──────── Task data ────────

def padTo (n : Nat) (bs : List Byte) : List Byte := bs.take n ++ List.replicate (n - bs.length) 0

/-- A packet frame. -/
def packetFrame (f : Flit) (fclass sent cclass freed : Nat) : List Byte :=
  let n := carried f
  let plen := (f.bytes.toNat + 15) / 16
  withCheck (frameHead (if isSealed f then 2 else 1) fclass plen sent cclass freed ++ leBytes 20 (flitHeader f) ++
    leBytes 12 f.path.toNat ++ padTo (16 * plen) (f.payload.take n) ++ (if isSealed f then f.payload.drop n else []))

/-- A frame of eight body bytes: CREDIT or LINK_CTL. -/
def smallFrame (ftype : Nat) (body : List Byte) : List Byte := withCheck (frameHead ftype 0 0 0 3 0 ++ padTo 8 body)

def fType (bs : List Byte) : Nat := bits (leAt bs 0 4) 3 0
def fClass (bs : List Byte) : Nat := bits (leAt bs 0 4) 5 4
def fPlen (bs : List Byte) : Nat := bits (leAt bs 0 4) 9 6
def fSent (bs : List Byte) : Nat := bits (leAt bs 0 4) 17 10
def fCclass (bs : List Byte) : Nat := bits (leAt bs 0 4) 19 18
def fFreed (bs : List Byte) : Nat := bits (leAt bs 0 4) 27 20

/-- The length a header gives its frame; none for a reserved type. -/
def frameLen (bs : List Byte) : Option Nat :=
  match fType bs with
  | 0 => some 4
  | 1 => some (40 + 16 * fPlen bs)
  | 2 => some (60 + 16 * fPlen bs)
  | 3 | 4 => some 16
  | _ => none

/-- The whole frame at the head of a stream. -/
def headFrame (bs : List Byte) : Option (List Byte) :=
  if bs.length < 4 then none
  else
    match frameLen bs with
    | some n => if n ≤ bs.length then some (bs.take n) else none
    | none => none

/-- The frame check of every type but IDLE (R209, R210). -/
def checkOk (fr : List Byte) : Bool := leAt fr (fr.length - 4) 4 == crc32c (fr.take (fr.length - 4))

/-- The whole frames at the head of a stream, without what follows. -/
def wholeFrames : Nat → List Byte → List Byte
  | 0, _ => []
  | fuel + 1, bs =>
    match headFrame bs with
    | some fr => fr ++ wholeFrames fuel (bs.drop fr.length)
    | none => []

/-- A reserved type at the head is discarded with the rest of the stream, until a codeword names a frame's start (R208,
R210). -/
def Port.skipReserved (x : Port) : Port :=
  if 4 ≤ x.rxBytes.length ∧ frameLen x.rxBytes = none then
    { x with rxBytes := [], rxSync := false, frames := hold16 (x.frames + 1) }
  else x

/-! ## Codewords (R207, R208) -/

/-- The sequence of the next codeword in order. -/
def Port.rxNext (x : Port) : Nat := x.rxCount % 128

/-- A lane map that the peer has announced takes effect at its codeword (R205). -/
def Port.rxSwitch (x : Port) : Port :=
  match x.rxMap with
  | some (l, q) => if q = x.rxNext then { x with rxLanes := l, rxW := l.length, rxMap := none } else x
  | none => x

/-- A lane's record with one codeword more. -/
def LaneRec.note (r : LaneRec) (ok : Bool) : LaneRec :=
  { seen := r.seen + 1, bad := (if ok then r.bad else r.bad ++ [r.seen]).filter (fun i => r.seen < i + 65536), lost := 0 }

/-- The logical lane of the next codeword in order, as the physical one (R207). -/
def Port.rxLane (x : Port) : Nat := x.rxLanes.getD (x.rxCount % max 1 x.rxLanes.length) 0

/-- The next codeword in order joins the stream. -/
def Port.absorb (x : Port) (c : Codeword) : Port :=
  let x := { x with lanes := smSet LaneRec.init x.lanes c.lane ((smGet LaneRec.init x.lanes c.lane).note (c.result != CwResult.uncorrectable)) }
  match c.result with
  | .uncorrectable =>
    { x with uncorrectable := hold16 (x.uncorrectable + 1), rxBytes := wholeFrames (x.rxBytes.length + 1) x.rxBytes, rxSync := false }
  | r =>
    let y := if r = .corrected then { x with corrected := hold16 (x.corrected + 1) } else x
    if y.rxSync then { y with rxBytes := y.rxBytes ++ c.stream }.skipReserved
    else if c.first = 0x1FF then y
    else { y with rxBytes := y.rxBytes ++ c.stream.drop c.first, rxSync := true }.skipReserved

/-- The next codeword in order is lost: every frame with a byte in it is (R208), and its lane has missed one. -/
def Port.miss (x : Port) : Port :=
  let r := smGet LaneRec.init x.lanes x.rxLane
  { x with lanes := smSet LaneRec.init x.lanes x.rxLane { r with lost := r.lost + 1 }, rxCount := x.rxCount + 1,
           rxBytes := wholeFrames (x.rxBytes.length + 1) x.rxBytes, rxSync := false }

/-- Codewords in order are absorbed; one that stays missing behind 16 later ones is lost. -/
def Port.reorder : Nat → Port → Port
  | 0, x => x
  | fuel + 1, x0 =>
    let x := x0.rxSwitch
    match x.rxCw.find? (fun c => c.cseq == x.rxNext) with
    | some c => (Port.absorb { x with rxCw := x.rxCw.erase c, rxCount := x.rxCount + 1 } c).reorder fuel
    | none => if 16 < x.rxCw.length then x.miss.reorder fuel else x

/-! ## Codewords that leave (R207, R208) -/

/-- The bytes of an IDLE frame. -/
def idleFrame : List Byte := leBytes 4 (3 * 2 ^ 18)

/-- The transmitter's announced lane map takes effect at its codeword (R205). -/
def Port.txSwitch (x : Port) : Port :=
  match x.newMap with
  | some (l, q) => if q = x.txCw % 128 then { x with txLanes := l, txW := l.length, newMap := none } else x
  | none => x

/-- A frame is put on the link. IDLE frames fill its codeword, which leaves on its lane at once: what an idle link carries is not
shown (DESIGN CHOICE, notes/assumptions/49.md); up to three bytes of the last go on in the next codeword. -/
def Port.put (x0 : Port) (fr : List Byte) : Port :=
  let x := x0.txSwitch
  let s := x.txRest ++ fr
  let all := s ++ (List.replicate ((401 - s.length) / 4) idleFrame).flatten
  { x with
    tx := x.tx ++ [{ lane := x.txLanes.getD (x.txCw % max 1 x.txLanes.length) 0, first := x.txRest.length, cseq := x.txCw % 128,
                     stream := all.take 398 }]
    txRest := all.drop 398, txCw := x.txCw + 1 }

/-! ## Credits (R212, R213) -/

/-- Input slots of a class at the far end: 96, and 16 for M. -/
def classCap (c : Nat) : Nat := if c = 2 then 16 else 96

def Port.credits (x : Port) (c : Nat) : Nat := classCap c - (smGet 0 x.cS c + 256 - smGet 0 x.cF c) % 256

def Port.freedOne (x : Port) (c : Nat) : Port := { x with cG := smSet 0 x.cG c ((smGet 0 x.cG c + 1) % 256) }

/-- A freed count carried by a good frame. -/
def Port.takeFreed (x : Port) (cclass freed : Nat) : Port := if cclass = 3 then x else { x with cF := smSet 0 x.cF cclass freed }

/-- A sent count carried by a good frame: frames lost since the last one free their slots. -/
def Port.takeSent (x : Port) (c sent less : Nat) : Port :=
  { x with cG := smSet 0 x.cG c ((smGet 0 x.cG c + sent + 512 - smGet 0 x.cR c - less) % 256), cR := smSet 0 x.cR c sent }

/-- Packets of a class in the input buffer. -/
def Port.inCount (x : Port) (c : Nat) : Nat := (x.inb.filter (fun e => e.1 == c)).length
def Port.depCount (x : Port) (c : Nat) : Nat := (x.dep.filter (fun e => e.cls == c)).length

────────

**Exercise details**.
The stretch of entries above that starts with the line containing "IDLE frame. -/" and goes on through the line containing "16 for M. -/" is to be transcribed exactly, and no other line is to be transcribed.

**Worked solution**.
/-- The bytes of an IDLE frame. -/
def idleFrame : List Byte := leBytes 4 (3 * 2 ^ 18)

/-- The transmitter's announced lane map takes effect at its codeword (R205). -/
def Port.txSwitch (x : Port) : Port :=
  match x.newMap with
  | some (l, q) => if q = x.txCw % 128 then { x with txLanes := l, txW := l.length, newMap := none } else x
  | none => x

/-- A frame is put on the link. IDLE frames fill its codeword, which leaves on its lane at once: what an idle link carries is not
shown (DESIGN CHOICE, notes/assumptions/49.md); up to three bytes of the last go on in the next codeword. -/
def Port.put (x0 : Port) (fr : List Byte) : Port :=
  let x := x0.txSwitch
  let s := x.txRest ++ fr
  let all := s ++ (List.replicate ((401 - s.length) / 4) idleFrame).flatten
  { x with
    tx := x.tx ++ [{ lane := x.txLanes.getD (x.txCw % max 1 x.txLanes.length) 0, first := x.txRest.length, cseq := x.txCw % 128,
                     stream := all.take 398 }]
    txRest := all.drop 398, txCw := x.txCw + 1 }

/-! ## Credits (R212, R213) -/

/-- Input slots of a class at the far end: 96, and 16 for M. -/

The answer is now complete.